=== WHAT IS EXPECTED ===
Restate verbatim the span of lines below between the line with "let s := l.records.foldl (fun s va =>" and the line with "let i := verSlot s c (l.step + 1)", including those two lines, and only that span.

=== Saved entries ===
○ ○ ○ ○ ○
/-- R299: the place of the Downbeat program that stands at its AND, which takes the ready bit, on its engine. -/
def votePlace (s : State) (c : Nat) : Option Nat :=
  let l := (getCtx s c).led
  if l.st = .armed ∧ l.launched then (getEngine s l.engine).running.findIdx? fun p => isDownbeat c l p && progOp p == some 6
  else none

/-- R294, R313: REASON shows a code, which the timing record of the step keeps. -/
def showReason (s : State) (c : Nat) (k : Nat) : State :=
  let s := modLed s c fun l => { l with reason := BitVec.ofNat 8 k }
  if k = 0 then s else modTiming s c (getCtx s c).led.step fun t => { t with reason := BitVec.ofNat 8 k }

/-- R294, R299: the bit is given to the AND of the Downbeat program, once it runs: sent as 1, or as a veto with its reason. -/
def castBit (s : State) (c : Nat) (ready : Bool) (reason : Nat) : State :=
  let l := (getCtx s c).led
  if (votePlace s c).isNone then s
  else
    let s := showReason (modLed s c fun l => { l with ready := ready, veto := !ready, st := .voted }) c (if ready then 0 else reason)
    let s := modTiming s c l.step fun t => { t with tReady := s.time.now }
    if ready then slowStep s c l.step else if reason = 0x04 then evidence s 1 25 else s

/-! ### Abort (R248, R301, R306) -/

/-- R485: the body of LEDGER_REPLAY_LIMIT. -/
def replayLimitBody (l : Ledger) : Bytes := leBytes 8 l.step.toNat ++ [BitVec.ofNat 8 l.reasons.length] ++ fit 15 l.reasons

/-- The marks of one attempt of a step, cleared. -/
def clearAttempt (l : Ledger) : Ledger :=
  { l with ownStarted := false, mirrorStarted := false, ownDone := false, mirrorDone := false, digestDone := false,
           digestBad := false, partnerRec := none, bad := false, collFailed := false, abandoned := false }

/-- R301, R316: the actions of an abort of the armed step. REASON keeps that of a veto this module has sent. -/
def abortStep (s : State) (c : Nat) (reason : Nat) : State :=
  let l := (getCtx s c).led
  let why := if l.veto ∧ reason ≠ 0x0C then l.reason else BitVec.ofNat 8 reason
  -- streams of the step
  let s := (partCores s (getCtx s c).part).foldl (fun s n =>
    stopStreams s n false fun t => t.st == .running && t.ctx == c && (match t.item with
      | some w => w.step == l.step
      | none => false)) s
  -- records of the step
  let s := l.records.foldl (fun s va =>
    match readRec s c va with
    | some r => if r.step = l.step ∧ 1 ≤ r.state ∧ r.state ≤ 3 then setRecState s c va 5 else s
    | none => s) s
  -- version s + 1 goes back to WRITING
  let i := verSlot s c (l.step + 1)
  let v := (getCtx s c).vslots.getD i (.free, 0)
  let s := if v.1 = .written ∧ v.2 = l.step + 1 then setVer s c i (.writing, v.2) else s
  let s := modLed s c fun l => { clearAttempt l with
    st := .aborted, aborts := l.aborts + 1, reason := why, abortAt := s.time.now, commitAt := none,
    reasons := l.reasons ++ [why], launched := false, redo := true }
  let s := modTiming s c l.step fun t => { t with tEnd := s.time.now, reason := why, attempts := BitVec.ofNat 8 (l.reasons.length + 1) }
  let s := lifeAdd s 0x24 1
  let l := (getCtx s c).led
  if l.reasons.length = ctxSetting s c 0x70C then postNotice s 0x0008 (some c) (replayLimitBody l) else s

/-! ### Commit (R300) -/

/-- R244: versions in the slots of the rule with a lag; of two that fall on one slot the newer stays. -/
def placeVersions (lag : Nat) (v : Vector (VerState × BitVec 48) 3) : Vector (VerState × BitVec 48) 3 :=
  v.toList.foldl (fun w q =>
    let i := q.2.toNat % (2 + lag)
    let o := w.getD i (.free, 0)
    if q.1 = .free ∨ (o.1 ≠ .free ∧ q.2.toNat < o.2.toNat) then w else w.setIfInBounds i q) (Vector.replicate 3 (.free, 0))

/-- R232, R244: WVER_LAG may have changed: the versions held go to the slots of the new rule (assumption log 145). -/
def settleVersions (s : State) (c old : Nat) : State :=
  if ctxSetting s c 0x604 = old then s
  else modCtx s c fun x => { x with vslots := placeVersions (ctxSetting s c 0x604) x.vslots }

/-- R315: a placement generation is taken from now on, or no longer. -/
def setPlacement (now : BitVec 64) (l : Ledger) (gen : BitVec 8) (accept : Bool) : Ledger :=
  let bit : BitVec 256 := BitVec.ofNat 256 (2 ^ gen.toNat)
  if accept then { l with accept := l.accept ||| bit }
  else if l.accept.getLsbD gen.toNat then
    { l with accept := l.accept &&& ~~~bit, cleared := mapSet l.cleared gen.toNat now }
  else l

/-- R232, R300: what is held pending takes effect. -/
def applyPending (s : State) (c : Nat) : State :=
  let l := (getCtx s c).led
  let lag := ctxSetting s c 0x604
  let s := modCtx s c fun x => { x with
    set := l.pendSet.foldl (fun m p => mapSet m p.1 p.2) x.set, layers := l.pendLayers.getD x.layers }
  let s := settleVersions s c lag
  modLed s c fun l => { l.pendPgen.foldl (fun l p => setPlacement s.time.now l p.1 p.2) l with
    pendPgen := [], pendSet := [], pendLayers := none, quota := l.pendQuota.getD l.quota, pendQuota := none,
    unmirrored := l.unmirrored || (l.pendPair.isSome && l.pendPair != l.pair),
    pair := if l.pendPair.isSome then l.pendPair else l.pair, pendPair := none }

/-- R312: what a transfer with `n` chunks copied has brought of its segment. -/
def segmentBytes (t : Transfer) (n : Nat) : Nat := min (n * chunkBytes) t.bytes

/-- R310, R312: what a commit does to one transfer: a chunk copied in the step is part of the receiver's shard from now on. -/
def keepChunks (l : Ledger) (t : Transfer) : Ledger :=
  if t.receiver && !t.fill && t.kept != t.done then
    let n := BitVec.ofNat 64 (segmentBytes t t.done - segmentBytes t t.kept)
    if t.mirror then { l with adoptedMirror := l.adoptedMirror + n } else { l with adopted := l.adopted + n }
  else if !t.receiver && t.mirror && l.absorbed then
    { l with moved := l.moved ++ ((List.range t.done).map (t.first + ·)).filter fun k => !l.moved.contains k }
  else l

/-- R310 to R312: what a commit does to the transfers: those whose chunks have all been copied end, a filled mirror is complete,
and an absorbed shard that has moved whole is dropped; the mirror regions are free then. -/
def endTransfers (shard : Nat) (l : Ledger) : Ledger :=
  let l := l.transfers.foldl keepChunks l
  let ended := fun (t : Transfer) => decide (t.count ≤ t.done)
  let gone := l.absorbed && decide ((shard + l.adoptedMirror.toNat + chunkBytes - 1) / chunkBytes ≤ l.moved.length)
  { l with
    transfers := (l.transfers.filter fun t => !ended t).map fun t => { t with kept := t.done }
    filling := l.filling && !(l.transfers.any fun t => t.fill && t.receiver && t.mirror && ended t)
    absorbed := l.absorbed && !gone
    adoptedMirror := if gone then 0 else l.adoptedMirror
    moved := if gone then [] else l.moved }

/-- R289: the chunk digests of a live region after a commit: those formed for it, unless it has grown. -/
def keptDigests (s : State) (c : Nat) (mirror same : Bool) (formed : AMap Bytes) : AMap Bytes :=
  if same then formed else ((regionData s c mirror (liveIndex s c)).map digestMap).getD []

/-- R247: the version slots at the commit of step `step`: the version it wrote is committed, and every version that no later step
reads is released. -/
def commitVersions (lag : Nat) (step : BitVec 48) (v : Vector (VerState × BitVec 48) 3) : Vector (VerState × BitVec 48) 3 :=
  v.map fun q =>
    if q = (.written, step + 1) then (.committed, step + 1)
    else if q.1 = .committed ∧ q.2.toNat + lag ≤ step.toNat then (.free, 0) else q

/-- R135, R287: the audit of a committed step begins with its copy, or is skipped. -/
def beginAudit (s : State) (c : Nat) (step : BitVec 48) : State :=
  if !audited s c step then s
  else modLed s c fun l =>
    if l.auditHold || l.auditing.isSome then { l with auditSkipped := l.auditSkipped + 1 }
    else { l with auditCopy := true, auditHold := true, auditing := some step, auditDigest := l.own, auditGrads := l.gradDigests }

/-- R300, R247: what a commit of the armed step does to the ledger and the version slots. -/
def commitStep (s : State) (c : Nat) : State :=
  let l := (getCtx s c).led
  let step := l.step
  let passed := !mirrorBad l && !l.filling && l.digestDone && ((l.partnerRec.map fun r => !recFilling r).getD false)
  let s := modLed s c fun l => { endTransfers (ctxSetting s c 0x700) (clearAttempt l) with
    st := .idle, committed := step, commitAt := none, launched := false, reasons := [], reason := 0, redo := false
    unmirrored := if passed && l.pair.isSome then false else l.unmirrored || l.pair.isNone }
  let s := applyPending s c
  let s := modCtx s c fun x => { x with vslots := commitVersions (ctxSetting s c 0x604) step x.vslots }
  let s := modLed s c fun q => { q with
    kept := keptDigests s c false (l.digestDone && q.adopted == l.adopted) l.ownChunks
    keptMirror := keptDigests s c true (l.digestDone && q.adoptedMirror == l.adoptedMirror) l.mirrorChunks
    records := q.records.filter fun va => ((readRec s c va).map fun r => r.step != step).getD false }
  let s := applyRegions s c
  let s := modTiming s c step fun t => { t with tEnd := s.time.now, attempts := BitVec.ofNat 8 (l.reasons.length + 1) }
  beginAudit s c step

/-! ### The result of a Downbeat (R298, R299) -/

/-- R298: what the module does on the value its Downbeat program received; none is a TIMEOUT. -/
def downbeatResult (s : State) (c : Nat) (v : Option (Bool × BitVec 40)) : State :=
  let l := (getCtx s c).led
  if l.st = .armed ∨ l.st = .voted then
    match v with
    | some (true, t) => modLed s c fun l => { l with st := .commitPending, tCommit := t, commitAt := some (armTime s t) }
    | some (false, _) => abortStep s c 0x0A
    | none => modLed s c fun l => { l with st := .inDoubt }
  else s

/-! ### Programs of a context (R274, R304, R381) -/

/-- Stop the collective programs that `dead` names: no further instruction, no signal, credits withdrawn. -/
def dropPrograms (s : State) (dead : Program → Bool) : State :=
  modFab s fun f => { f with engines := f.engines.map fun e =>
    { e with running := e.running.filter fun p => !dead p, queued := e.queued.filter fun p => !dead p } }

end Sys2Proof.Machine
end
○ ○ ○ ○ ○
=== YOUR SOLUTION ===
  let s := l.records.foldl (fun s va =>
    match readRec s c va with
    | some r => if r.step = l.step ∧ 1 ≤ r.state ∧ r.state ≤ 3 then setRecState s c va 5 else s
    | none => s) s
  -- version s + 1 goes back to WRITING
  let i := verSlot s c (l.step + 1)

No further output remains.